With its stock surging 70% over the last year and its market cap surpassing $750 billion, Apple (AAPL 1.27%) can seemingly do no wrong in investors' eyes. Yet it was only two years ago that Apple stock, after reaching what were then new all-time highs, lost nearly 50% of its value as investors' confidence turned to skepticism. Could such a situation present itself again? And if so, what might initiate the sell-off? Read on to see the major risks facing Apple today.

Go big or go home
With more than $200 billion in annual revenue, Apple is a behemoth that needs big hits in big markets to not only spur growth but also to simply sustain its current revenue base. That's why so much is riding on the upcoming launch of the Apple Watch.

The Apple Watch was officially released on April 24, and Apple began taking preorders two weeks earlier. Estimates range widely for preorders (between 1 million and 3 million units) and first-year sales figures (from as low as 8 million to as high as 41 million units). Should Apple Watch sales land at or below the bottom of Wall Street's expectations, we could see a sharp sell-off in Apple's stock.

Fueling that fear are early reviews that have been less than flattering, with critics highlighting Apple Watch's limited functionality and poor battery life when compared to other leading smartwatches.

Still, others have a far more bullish view on the Apple Watch, with some, such as Asymco's Horace Dediu, predicting demand will far surpass current expectations for Apple's $10,000 -- and ultra-high margin -- gold watch.

While Apple investors will scrutinize these sales figures, it isn't just Apple's revenue and profit that will be affected by the success of the Apple Watch; Apple's reputation for innovation is also at stake. Skeptics like to say that Apple hasn't had a game-changing new device since the debut of the iPad in 2010. I'd argue that recent creations such as Apple Pay and ResearchKit certainly qualify as game changers, but nevertheless, a big hit in a new market such as wearables would further help to crush this criticism.

iPhone dependency
A successful launch of the Apple Watch could make a small but meaningful contribution toward diversifying the company's revenue streams. Right now, Apple is highly dependent on only a few major product lines, with the iPhone alone accounting for more than two-thirds of Apple's total revenue in the December quarter. Disappointing iPhone sales figures -- particularly during a launch quarter – are an ongoing risk and could be devastating for Apple and its stock.

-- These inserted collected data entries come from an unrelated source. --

-- ==== Sys2Proof/Laws/State.lean ====
section
/-!
SUPPORT. What each update of the state, of a crew and of a processor leaves as it was, field by field.
-/
namespace Sys2Proof.Machine


@[simp] theorem State.setCrew_cur (s : State) (c : Crew) : (s.setCrew c).cur = s.cur := rfl
@[simp] theorem State.setCrew_agenda (s : State) (c : Crew) : (s.setCrew c).agenda = s.agenda := rfl
@[simp] theorem State.setCrew_draws (s : State) (c : Crew) : (s.setCrew c).draws = s.draws := rfl
@[simp] theorem State.setCrew_nextId (s : State) (c : Crew) : (s.setCrew c).nextId = s.nextId := rfl
@[simp] theorem State.setCrew_reftime (s : State) (c : Crew) : (s.setCrew c).reftime = s.reftime := rfl
@[simp] theorem State.setCrew_clock (s : State) (c : Crew) : (s.setCrew c).clock = s.clock := rfl
@[simp] theorem State.setCrew_mem (s : State) (c : Crew) : (s.setCrew c).mem = s.mem := rfl
@[simp] theorem State.setCrew_lineKey (s : State) (c : Crew) : (s.setCrew c).lineKey = s.lineKey := rfl
@[simp] theorem State.setCrew_poison (s : State) (c : Crew) : (s.setCrew c).poison = s.poison := rfl
@[simp] theorem State.setCrew_caches (s : State) (c : Crew) : (s.setCrew c).caches = s.caches := rfl
@[simp] theorem State.setCrew_ulines (s : State) (c : Crew) : (s.setCrew c).ulines = s.ulines := rfl
@[simp] theorem State.setCrew_press (s : State) (c : Crew) : (s.setCrew c).press = s.press := rfl
@[simp] theorem State.setCrew_recalls (s : State) (c : Crew) : (s.setCrew c).recalls = s.recalls := rfl
@[simp] theorem State.setCrew_tlb (s : State) (c : Crew) : (s.setCrew c).tlb = s.tlb := rfl
@[simp] theorem State.setCrew_icache (s : State) (c : Crew) : (s.setCrew c).icache = s.icache := rfl
@[simp] theorem State.setCrew_blocks (s : State) (c : Crew) : (s.setCrew c).blocks = s.blocks := rfl
@[simp] theorem State.setCrew_cores (s : State) (c : Crew) : (s.setCrew c).cores = s.cores := rfl
@[simp] theorem State.setCrew_ctxs (s : State) (c : Crew) : (s.setCrew c).ctxs = s.ctxs := rfl
@[simp] theorem State.setCrew_runs (s : State) (c : Crew) : (s.setCrew c).runs = s.runs := rfl
@[simp] theorem State.setCrew_pdevs (s : State) (c : Crew) : (s.setCrew c).pdevs = s.pdevs := rfl
@[simp] theorem State.setCrew_credits (s : State) (c : Crew) : (s.setCrew c).credits = s.credits := rfl
@[simp] theorem State.setCrew_savedCores (s : State) (c : Crew) : (s.setCrew c).savedCores = s.savedCores := rfl
@[simp] theorem State.setCrew_colls (s : State) (c : Crew) : (s.setCrew c).colls = s.colls := rfl
@[simp] theorem State.setCrew_cmdq (s : State) (c : Crew) : (s.setCrew c).cmdq = s.cmdq := rfl
@[simp] theorem State.setCrew_cmds (s : State) (c : Crew) : (s.setCrew c).cmds = s.cmds := rfl
@[simp] theorem State.setCrew_procs (s : State) (c : Crew) : (s.setCrew c).procs = s.procs := rfl
@[simp] theorem State.setCrew_atomq (s : State) (c : Crew) : (s.setCrew c).atomq = s.atomq := rfl
@[simp] theorem State.setCrew_mails (s : State) (c : Crew) : (s.setCrew c).mails = s.mails := rfl
@[simp] theorem State.setCrew_regs (s : State) (c : Crew) : (s.setCrew c).regs = s.regs := rfl
@[simp] theorem State.setCrew_launches (s : State) (c : Crew) : (s.setCrew c).launches = s.launches := rfl
@[simp] theorem State.setCrew_inbound (s : State) (c : Crew) : (s.setCrew c).inbound = s.inbound := rfl
@[simp] theorem State.setCrew_keys (s : State) (c : Crew) : (s.setCrew c).keys = s.keys := rfl
@[simp] theorem State.setCrew_pathKeys (s : State) (c : Crew) : (s.setCrew c).pathKeys = s.pathKeys := rfl
@[simp] theorem State.setCrew_session (s : State) (c : Crew) : (s.setCrew c).session = s.session := rfl
@[simp] theorem State.setCrew_fwm (s : State) (c : Crew) : (s.setCrew c).fwm = s.fwm := rfl
@[simp] theorem State.setCrew_resets (s : State) (c : Crew) : (s.setCrew c).resets = s.resets := rfl
@[simp] theorem State.setCrew_bar0 (s : State) (c : Crew) : (s.setCrew c).bar0 = s.bar0 := rfl
@[simp] theorem State.setCrew_ports (s : State) (c : Crew) : (s.setCrew c).ports = s.ports := rfl
@[simp] theorem State.setCrew_ras (s : State) (c : Crew) : (s.setCrew c).ras = s.ras := rfl
@[simp] theorem State.setCrew_sent (s : State) (c : Crew) : (s.setCrew c).sent = s.sent := rfl

@[simp] theorem State.modCrew_cur (s : State) (u : Nat) (f : Crew → Crew) : (s.modCrew u f).cur = s.cur := rfl
@[simp] theorem State.modCrew_agenda (s : State) (u : Nat) (f : Crew → Crew) : (s.modCrew u f).agenda = s.agenda := rfl
@[simp] theorem State.modCrew_draws (s : State) (u : Nat) (f : Crew → Crew) : (s.modCrew u f).draws = s.draws := rfl
@[simp] theorem State.modCrew_nextId (s : State) (u : Nat) (f : Crew → Crew) : (s.modCrew u f).nextId = s.nextId := rfl
@[simp] theorem State.modCrew_reftime (s : State) (u : Nat) (f : Crew → Crew) : (s.modCrew u f).reftime = s.reftime := rfl
@[simp] theorem State.modCrew_clock (s : State) (u : Nat) (f : Crew → Crew) : (s.modCrew u f).clock = s.clock := rfl
@[simp] theorem State.modCrew_mem (s : State) (u : Nat) (f : Crew → Crew) : (s.modCrew u f).mem = s.mem := rfl
@[simp] theorem State.modCrew_lineKey (s : State) (u : Nat) (f : Crew → Crew) : (s.modCrew u f).lineKey = s.lineKey := rfl
@[simp] theorem State.modCrew_poison (s : State) (u : Nat) (f : Crew → Crew) : (s.modCrew u f).poison = s.poison := rfl
@[simp] theorem State.modCrew_caches (s : State) (u : Nat) (f : Crew → Crew) : (s.modCrew u f).caches = s.caches := rfl
@[simp] theorem State.modCrew_ulines (s : State) (u : Nat) (f : Crew → Crew) : (s.modCrew u f).ulines = s.ulines := rfl
@[simp] theorem State.modCrew_press (s : State) (u : Nat) (f : Crew → Crew) : (s.modCrew u f).press = s.press := rfl
@[simp] theorem State.modCrew_recalls (s : State) (u : Nat) (f : Crew → Crew) : (s.modCrew u f).recalls = s.recalls := rfl
@[simp] theorem State.modCrew_tlb (s : State) (u : Nat) (f : Crew → Crew) : (s.modCrew u f).tlb = s.tlb := rfl
@[simp] theorem State.modCrew_icache (s : State) (u : Nat) (f : Crew → Crew) : (s.modCrew u f).icache = s.icache := rfl
@[simp] theorem State.modCrew_blocks (s : State) (u : Nat) (f : Crew → Crew) : (s.modCrew u f).blocks = s.blocks := rfl
@[simp] theorem State.modCrew_cores (s : State) (u : Nat) (f : Crew → Crew) : (s.modCrew u f).cores = s.cores := rfl
@[simp] theorem State.modCrew_ctxs (s : State) (u : Nat) (f : Crew → Crew) : (s.modCrew u f).ctxs = s.ctxs := rfl
@[simp] theorem State.modCrew_runs (s : State) (u : Nat) (f : Crew → Crew) : (s.modCrew u f).runs = s.runs := rfl
@[simp] theorem State.modCrew_pdevs (s : State) (u : Nat) (f : Crew → Crew) : (s.modCrew u f).pdevs = s.pdevs := rfl
@[simp] theorem State.modCrew_credits (s : State) (u : Nat) (f : Crew → Crew) : (s.modCrew u f).credits = s.credits := rfl
@[simp] theorem State.modCrew_savedCores (s : State) (u : Nat) (f : Crew → Crew) : (s.modCrew u f).savedCores = s.savedCores := rfl
@[simp] theorem State.modCrew_colls (s : State) (u : Nat) (f : Crew → Crew) : (s.modCrew u f).colls = s.colls := rfl
@[simp] theorem State.modCrew_cmdq (s : State) (u : Nat) (f : Crew → Crew) : (s.modCrew u f).cmdq = s.cmdq := rfl
@[simp] theorem State.modCrew_cmds (s : State) (u : Nat) (f : Crew → Crew) : (s.modCrew u f).cmds = s.cmds := rfl
@[simp] theorem State.modCrew_procs (s : State) (u : Nat) (f : Crew → Crew) : (s.modCrew u f).procs = s.procs := rfl
@[simp] theorem State.modCrew_atomq (s : State) (u : Nat) (f : Crew → Crew) : (s.modCrew u f).atomq = s.atomq := rfl
@[simp] theorem State.modCrew_mails (s : State) (u : Nat) (f : Crew → Crew) : (s.modCrew u f).mails = s.mails := rfl
@[simp] theorem State.modCrew_regs (s : State) (u : Nat) (f : Crew → Crew) : (s.modCrew u f).regs = s.regs := rfl
@[simp] theorem State.modCrew_launches (s : State) (u : Nat) (f : Crew → Crew) : (s.modCrew u f).launches = s.launches := rfl
@[simp] theorem State.modCrew_inbound (s : State) (u : Nat) (f : Crew → Crew) : (s.modCrew u f).inbound = s.inbound := rfl
@[simp] theorem State.modCrew_keys (s : State) (u : Nat) (f : Crew → Crew) : (s.modCrew u f).keys = s.keys := rfl
@[simp] theorem State.modCrew_pathKeys (s : State) (u : Nat) (f : Crew → Crew) : (s.modCrew u f).pathKeys = s.pathKeys := rfl
@[simp] theorem State.modCrew_session (s : State) (u : Nat) (f : Crew → Crew) : (s.modCrew u f).session = s.session := rfl
@[simp] theorem State.modCrew_fwm (s : State) (u : Nat) (f : Crew → Crew) : (s.modCrew u f).fwm = s.fwm := rfl
@[simp] theorem State.modCrew_resets (s : State) (u : Nat) (f : Crew → Crew) : (s.modCrew u f).resets = s.resets := rfl
@[simp] theorem State.modCrew_bar0 (s : State) (u : Nat) (f : Crew → Crew) : (s.modCrew u f).bar0 = s.bar0 := rfl
@[simp] theorem State.modCrew_ports (s : State) (u : Nat) (f : Crew → Crew) : (s.modCrew u f).ports = s.ports := rfl
@[simp] theorem State.modCrew_ras (s : State) (u : Nat) (f : Crew → Crew) : (s.modCrew u f).ras = s.ras := rfl
@[simp] theorem State.modCrew_sent (s : State) (u : Nat) (f : Crew → Crew) : (s.modCrew u f).sent = s.sent := rfl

Bulls, however, would argue that this has been the case since the iPhone's debut in 2007 -- and they're correct. While Apple's reliance on the iPhone is a risk that should not be overlooked, the company has shown an incredible ability to innovate and iterate – creating an entirely new iPhone form factor every two years and improving the device enough in the years in between to continue to fuel demand and drive iPhone sales higher.

In addition, many iPhone users have purchased other Apple products such as Macs and iPads. This, combined with years of app purchases that would be lost should users switch to a competing OS, help to lock iPhone users into Apple's ecosystem by increasing their switching costs. Many Apple bears underestimate the power of this "halo effect" -- much to their detriment.

iPad saturation
Some believe Apple's second-most-important product (by revenue) -- the iPad -- is approaching saturation. Apple finished fiscal 2014 with three consecutive quarters of declining iPad sales, and iPad unit sales fell a sizable 18% year over year in Q1 FY15.

Analysts note that the iPhone 6 and 6 Plus, with their larger screens, may be cannibalizing iPad sales, particularly for the iPad Mini. Bears will also highlight the success of Google's Chromebooks, which are earning sales (particularly in the education segment) at the expense of Apple's iPad, thanks to their low cost and greater functionality.

While these threats are not to be dismissed entirely, several factors point to the possibility of a substantial recovery in iPad sales in the near future. As my colleague Adam Levine-Weinberg explained, although the replacement cycle for iPads appears to be far longer than the typical two-year iPhone upgrade cycle, many early iPad buyers are now using devices that are 3 to 4 years old. As they begin to upgrade their machines, Apple's iPad sales figures should receive a boost.

Further helping to drive iPad sales will be Apple's partnership with IBM. IBM is creating industry-specific iOS apps and using its existing sales force to market iPhones and iPads to its corporate clients. Combined with the rumored iPad Pro, this partnership should help Apple take share in the massive enterprise segment in the years ahead.

Is Apple a buy in spite of these risks?
All told, there are risks to any investment, and even the mighty Apple is not impervious to them. Yet I believe the Apple Watch will be a success, and that both iPhone and iPad sales will continue to exceed investor expectations the years ahead. Apple remains one of the largest positions in Tier 1, the real-money portfolio that I manage for The Motley Fool, and -- even in light of the risks -- I expect that to remain the case for years to come.